BRIEF: The required output is the lines below from the line containing "(vsrcs o.c) 0) e)" to the line containing "(he : endsWell s (popAll s.h (vsrcs o.c)", inclusive, retyped exactly. No other lines belong in it.

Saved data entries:
== == ==
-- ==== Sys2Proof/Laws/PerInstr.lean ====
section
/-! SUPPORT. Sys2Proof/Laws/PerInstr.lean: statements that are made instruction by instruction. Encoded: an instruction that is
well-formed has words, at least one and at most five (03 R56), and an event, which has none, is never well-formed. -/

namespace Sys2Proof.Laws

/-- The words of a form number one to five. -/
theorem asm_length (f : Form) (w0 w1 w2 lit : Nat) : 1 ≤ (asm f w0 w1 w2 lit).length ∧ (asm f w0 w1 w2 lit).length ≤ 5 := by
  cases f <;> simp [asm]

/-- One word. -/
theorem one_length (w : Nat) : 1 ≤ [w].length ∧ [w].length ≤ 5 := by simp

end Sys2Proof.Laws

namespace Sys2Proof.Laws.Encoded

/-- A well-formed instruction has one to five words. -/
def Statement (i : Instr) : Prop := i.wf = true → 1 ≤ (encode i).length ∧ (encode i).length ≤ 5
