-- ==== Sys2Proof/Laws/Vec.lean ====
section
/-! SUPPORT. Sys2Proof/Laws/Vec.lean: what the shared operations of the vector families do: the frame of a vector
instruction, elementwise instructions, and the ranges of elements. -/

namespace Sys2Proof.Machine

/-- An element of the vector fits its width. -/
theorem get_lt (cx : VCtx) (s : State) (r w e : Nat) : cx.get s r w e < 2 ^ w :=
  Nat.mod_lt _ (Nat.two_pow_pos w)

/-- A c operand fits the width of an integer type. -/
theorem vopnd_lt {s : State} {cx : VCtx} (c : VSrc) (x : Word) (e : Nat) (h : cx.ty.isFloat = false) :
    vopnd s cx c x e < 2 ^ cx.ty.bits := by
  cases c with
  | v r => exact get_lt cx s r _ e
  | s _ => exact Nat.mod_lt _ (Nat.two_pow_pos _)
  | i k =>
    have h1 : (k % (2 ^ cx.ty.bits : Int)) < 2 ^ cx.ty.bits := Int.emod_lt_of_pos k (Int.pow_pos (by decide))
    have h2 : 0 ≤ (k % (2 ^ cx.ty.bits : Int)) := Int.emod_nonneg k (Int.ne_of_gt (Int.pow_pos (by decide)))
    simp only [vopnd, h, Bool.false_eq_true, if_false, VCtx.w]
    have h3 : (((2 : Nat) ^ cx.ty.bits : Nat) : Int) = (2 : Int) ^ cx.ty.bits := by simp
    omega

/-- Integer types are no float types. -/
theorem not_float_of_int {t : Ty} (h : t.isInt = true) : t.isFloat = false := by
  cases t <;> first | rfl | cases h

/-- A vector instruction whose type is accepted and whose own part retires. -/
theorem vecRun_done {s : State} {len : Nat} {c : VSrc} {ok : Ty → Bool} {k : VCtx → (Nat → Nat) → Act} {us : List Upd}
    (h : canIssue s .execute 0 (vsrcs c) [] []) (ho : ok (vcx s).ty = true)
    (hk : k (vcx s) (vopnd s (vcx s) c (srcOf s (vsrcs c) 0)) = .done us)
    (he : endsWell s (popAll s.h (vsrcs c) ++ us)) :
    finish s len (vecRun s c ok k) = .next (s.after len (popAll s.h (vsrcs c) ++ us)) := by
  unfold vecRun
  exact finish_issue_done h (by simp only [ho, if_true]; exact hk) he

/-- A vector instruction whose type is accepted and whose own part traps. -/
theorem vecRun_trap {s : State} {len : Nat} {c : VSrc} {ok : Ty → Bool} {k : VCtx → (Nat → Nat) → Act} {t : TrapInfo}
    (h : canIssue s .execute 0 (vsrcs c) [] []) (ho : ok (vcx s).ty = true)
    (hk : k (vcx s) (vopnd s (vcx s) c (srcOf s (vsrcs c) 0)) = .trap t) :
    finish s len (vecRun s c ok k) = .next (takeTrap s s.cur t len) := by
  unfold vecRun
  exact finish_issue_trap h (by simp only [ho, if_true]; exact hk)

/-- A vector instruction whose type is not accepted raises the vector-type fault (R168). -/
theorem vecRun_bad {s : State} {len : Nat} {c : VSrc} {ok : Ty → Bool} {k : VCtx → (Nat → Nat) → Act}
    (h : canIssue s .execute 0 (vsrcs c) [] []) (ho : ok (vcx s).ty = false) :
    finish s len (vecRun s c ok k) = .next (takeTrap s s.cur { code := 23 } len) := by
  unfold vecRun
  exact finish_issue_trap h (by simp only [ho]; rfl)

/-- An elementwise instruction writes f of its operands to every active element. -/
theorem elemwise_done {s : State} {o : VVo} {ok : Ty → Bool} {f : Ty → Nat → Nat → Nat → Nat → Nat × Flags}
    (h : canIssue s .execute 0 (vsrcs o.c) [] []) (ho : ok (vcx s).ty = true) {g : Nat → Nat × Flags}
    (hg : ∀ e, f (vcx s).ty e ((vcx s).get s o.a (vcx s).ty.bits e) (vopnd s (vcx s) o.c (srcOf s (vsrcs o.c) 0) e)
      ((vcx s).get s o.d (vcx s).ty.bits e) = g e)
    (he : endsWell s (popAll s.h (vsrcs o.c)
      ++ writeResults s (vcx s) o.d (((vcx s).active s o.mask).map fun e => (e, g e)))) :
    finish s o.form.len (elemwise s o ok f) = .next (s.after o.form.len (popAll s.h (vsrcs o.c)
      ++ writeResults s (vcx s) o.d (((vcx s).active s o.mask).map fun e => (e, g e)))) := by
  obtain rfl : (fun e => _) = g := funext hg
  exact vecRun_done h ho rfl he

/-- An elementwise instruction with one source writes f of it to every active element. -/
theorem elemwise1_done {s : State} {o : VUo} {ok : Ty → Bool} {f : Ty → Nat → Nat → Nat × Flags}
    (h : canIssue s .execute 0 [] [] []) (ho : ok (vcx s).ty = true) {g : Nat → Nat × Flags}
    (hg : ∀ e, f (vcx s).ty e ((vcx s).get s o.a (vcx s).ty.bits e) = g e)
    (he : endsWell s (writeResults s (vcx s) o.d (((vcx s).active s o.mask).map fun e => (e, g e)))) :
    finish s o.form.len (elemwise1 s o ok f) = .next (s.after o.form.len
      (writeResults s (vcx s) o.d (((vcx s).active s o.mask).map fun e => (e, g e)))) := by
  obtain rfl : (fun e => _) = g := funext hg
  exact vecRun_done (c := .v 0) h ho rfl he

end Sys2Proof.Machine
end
== == ==
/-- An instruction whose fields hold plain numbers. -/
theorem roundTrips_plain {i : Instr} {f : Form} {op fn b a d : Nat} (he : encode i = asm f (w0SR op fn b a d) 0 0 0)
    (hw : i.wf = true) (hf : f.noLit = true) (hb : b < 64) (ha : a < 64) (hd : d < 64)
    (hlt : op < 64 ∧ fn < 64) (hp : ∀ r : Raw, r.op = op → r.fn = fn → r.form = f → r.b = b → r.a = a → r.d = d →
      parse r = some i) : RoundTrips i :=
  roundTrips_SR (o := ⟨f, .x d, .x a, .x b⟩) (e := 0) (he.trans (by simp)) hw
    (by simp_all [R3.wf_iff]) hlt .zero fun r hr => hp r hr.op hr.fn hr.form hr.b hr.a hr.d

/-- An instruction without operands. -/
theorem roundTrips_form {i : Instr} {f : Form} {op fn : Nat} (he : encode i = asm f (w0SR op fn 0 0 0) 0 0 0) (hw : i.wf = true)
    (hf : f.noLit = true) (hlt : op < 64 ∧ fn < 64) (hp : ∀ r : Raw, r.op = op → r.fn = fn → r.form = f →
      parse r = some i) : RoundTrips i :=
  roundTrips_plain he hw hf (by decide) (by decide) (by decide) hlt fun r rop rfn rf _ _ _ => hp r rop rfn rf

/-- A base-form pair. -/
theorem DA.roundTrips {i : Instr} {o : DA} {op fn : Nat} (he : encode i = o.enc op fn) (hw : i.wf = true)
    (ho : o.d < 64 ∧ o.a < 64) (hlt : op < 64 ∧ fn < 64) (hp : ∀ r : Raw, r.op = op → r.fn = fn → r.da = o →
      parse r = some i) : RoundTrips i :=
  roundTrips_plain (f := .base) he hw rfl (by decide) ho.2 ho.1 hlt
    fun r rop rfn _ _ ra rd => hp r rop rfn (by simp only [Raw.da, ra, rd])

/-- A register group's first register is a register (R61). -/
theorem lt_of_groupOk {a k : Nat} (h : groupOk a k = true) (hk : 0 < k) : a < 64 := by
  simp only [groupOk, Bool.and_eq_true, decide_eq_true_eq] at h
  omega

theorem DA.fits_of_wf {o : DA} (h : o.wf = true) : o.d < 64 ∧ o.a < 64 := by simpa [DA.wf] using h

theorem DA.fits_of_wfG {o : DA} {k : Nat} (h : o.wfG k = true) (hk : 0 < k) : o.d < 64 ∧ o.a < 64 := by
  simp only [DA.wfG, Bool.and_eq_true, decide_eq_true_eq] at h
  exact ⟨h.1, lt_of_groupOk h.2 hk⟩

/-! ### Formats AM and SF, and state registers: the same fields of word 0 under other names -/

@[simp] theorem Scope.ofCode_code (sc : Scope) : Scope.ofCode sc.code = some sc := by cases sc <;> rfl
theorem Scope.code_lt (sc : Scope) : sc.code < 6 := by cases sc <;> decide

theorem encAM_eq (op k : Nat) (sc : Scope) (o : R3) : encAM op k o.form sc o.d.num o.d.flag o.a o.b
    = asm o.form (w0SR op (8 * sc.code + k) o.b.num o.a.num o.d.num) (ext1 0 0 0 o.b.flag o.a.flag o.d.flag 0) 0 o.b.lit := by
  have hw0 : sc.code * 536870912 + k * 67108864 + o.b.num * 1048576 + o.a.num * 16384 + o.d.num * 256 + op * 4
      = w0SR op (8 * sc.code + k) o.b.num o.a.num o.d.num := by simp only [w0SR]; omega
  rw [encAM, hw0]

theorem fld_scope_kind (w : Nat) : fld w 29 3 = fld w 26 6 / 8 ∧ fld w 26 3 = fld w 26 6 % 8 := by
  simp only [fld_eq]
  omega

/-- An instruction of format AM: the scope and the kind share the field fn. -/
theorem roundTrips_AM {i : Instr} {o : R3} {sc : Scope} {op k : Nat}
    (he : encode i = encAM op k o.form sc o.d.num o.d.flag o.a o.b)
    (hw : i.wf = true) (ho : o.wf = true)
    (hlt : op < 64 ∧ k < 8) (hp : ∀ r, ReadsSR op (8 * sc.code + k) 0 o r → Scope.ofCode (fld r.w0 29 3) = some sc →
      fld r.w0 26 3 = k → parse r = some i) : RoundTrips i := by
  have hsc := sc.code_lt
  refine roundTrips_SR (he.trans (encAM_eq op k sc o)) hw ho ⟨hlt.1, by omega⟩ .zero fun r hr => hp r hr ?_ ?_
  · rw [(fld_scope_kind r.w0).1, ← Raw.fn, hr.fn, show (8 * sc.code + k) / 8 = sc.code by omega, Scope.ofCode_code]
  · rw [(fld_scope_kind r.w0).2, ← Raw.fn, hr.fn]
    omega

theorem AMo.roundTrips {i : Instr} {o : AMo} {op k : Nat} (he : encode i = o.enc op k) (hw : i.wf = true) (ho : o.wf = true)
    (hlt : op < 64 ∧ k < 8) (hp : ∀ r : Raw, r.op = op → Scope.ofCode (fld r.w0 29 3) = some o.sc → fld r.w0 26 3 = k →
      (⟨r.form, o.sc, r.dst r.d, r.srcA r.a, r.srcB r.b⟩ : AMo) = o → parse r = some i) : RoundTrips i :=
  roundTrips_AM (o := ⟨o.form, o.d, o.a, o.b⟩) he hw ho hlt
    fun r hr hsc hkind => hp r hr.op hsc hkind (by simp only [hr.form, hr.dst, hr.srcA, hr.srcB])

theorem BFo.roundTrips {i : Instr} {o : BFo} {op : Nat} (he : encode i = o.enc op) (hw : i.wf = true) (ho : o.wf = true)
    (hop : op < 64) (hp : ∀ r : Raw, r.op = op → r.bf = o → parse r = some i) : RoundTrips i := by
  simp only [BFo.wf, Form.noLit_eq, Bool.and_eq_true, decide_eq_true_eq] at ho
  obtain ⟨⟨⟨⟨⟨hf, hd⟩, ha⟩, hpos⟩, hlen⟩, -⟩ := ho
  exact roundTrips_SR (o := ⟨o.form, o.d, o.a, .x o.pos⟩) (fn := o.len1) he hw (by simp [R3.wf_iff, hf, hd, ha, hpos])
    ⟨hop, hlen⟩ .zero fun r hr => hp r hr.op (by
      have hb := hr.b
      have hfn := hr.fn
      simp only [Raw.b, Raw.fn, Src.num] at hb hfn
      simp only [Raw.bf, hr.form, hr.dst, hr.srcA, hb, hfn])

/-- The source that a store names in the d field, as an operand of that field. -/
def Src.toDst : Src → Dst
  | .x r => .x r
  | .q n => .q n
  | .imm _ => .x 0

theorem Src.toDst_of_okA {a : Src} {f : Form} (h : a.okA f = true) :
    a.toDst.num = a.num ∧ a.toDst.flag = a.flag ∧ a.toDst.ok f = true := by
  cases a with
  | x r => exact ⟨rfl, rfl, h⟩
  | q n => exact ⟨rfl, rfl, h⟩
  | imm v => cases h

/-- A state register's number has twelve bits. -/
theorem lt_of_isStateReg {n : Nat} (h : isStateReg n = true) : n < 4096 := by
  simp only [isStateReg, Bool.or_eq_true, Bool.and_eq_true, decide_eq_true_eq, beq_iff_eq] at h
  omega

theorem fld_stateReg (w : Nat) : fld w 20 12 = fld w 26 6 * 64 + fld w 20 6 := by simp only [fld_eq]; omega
== == ==
SOLUTION TO THE EXERCISE:
    (hg : ∀ e, f (vcx s).ty e ((vcx s).get s o.a (vcx s).ty.bits e) (vopnd s (vcx s) o.c (srcOf s (vsrcs o.c) 0) e)
      ((vcx s).get s o.d (vcx s).ty.bits e) = g e)
    (he : endsWell s (popAll s.h (vsrcs o.c)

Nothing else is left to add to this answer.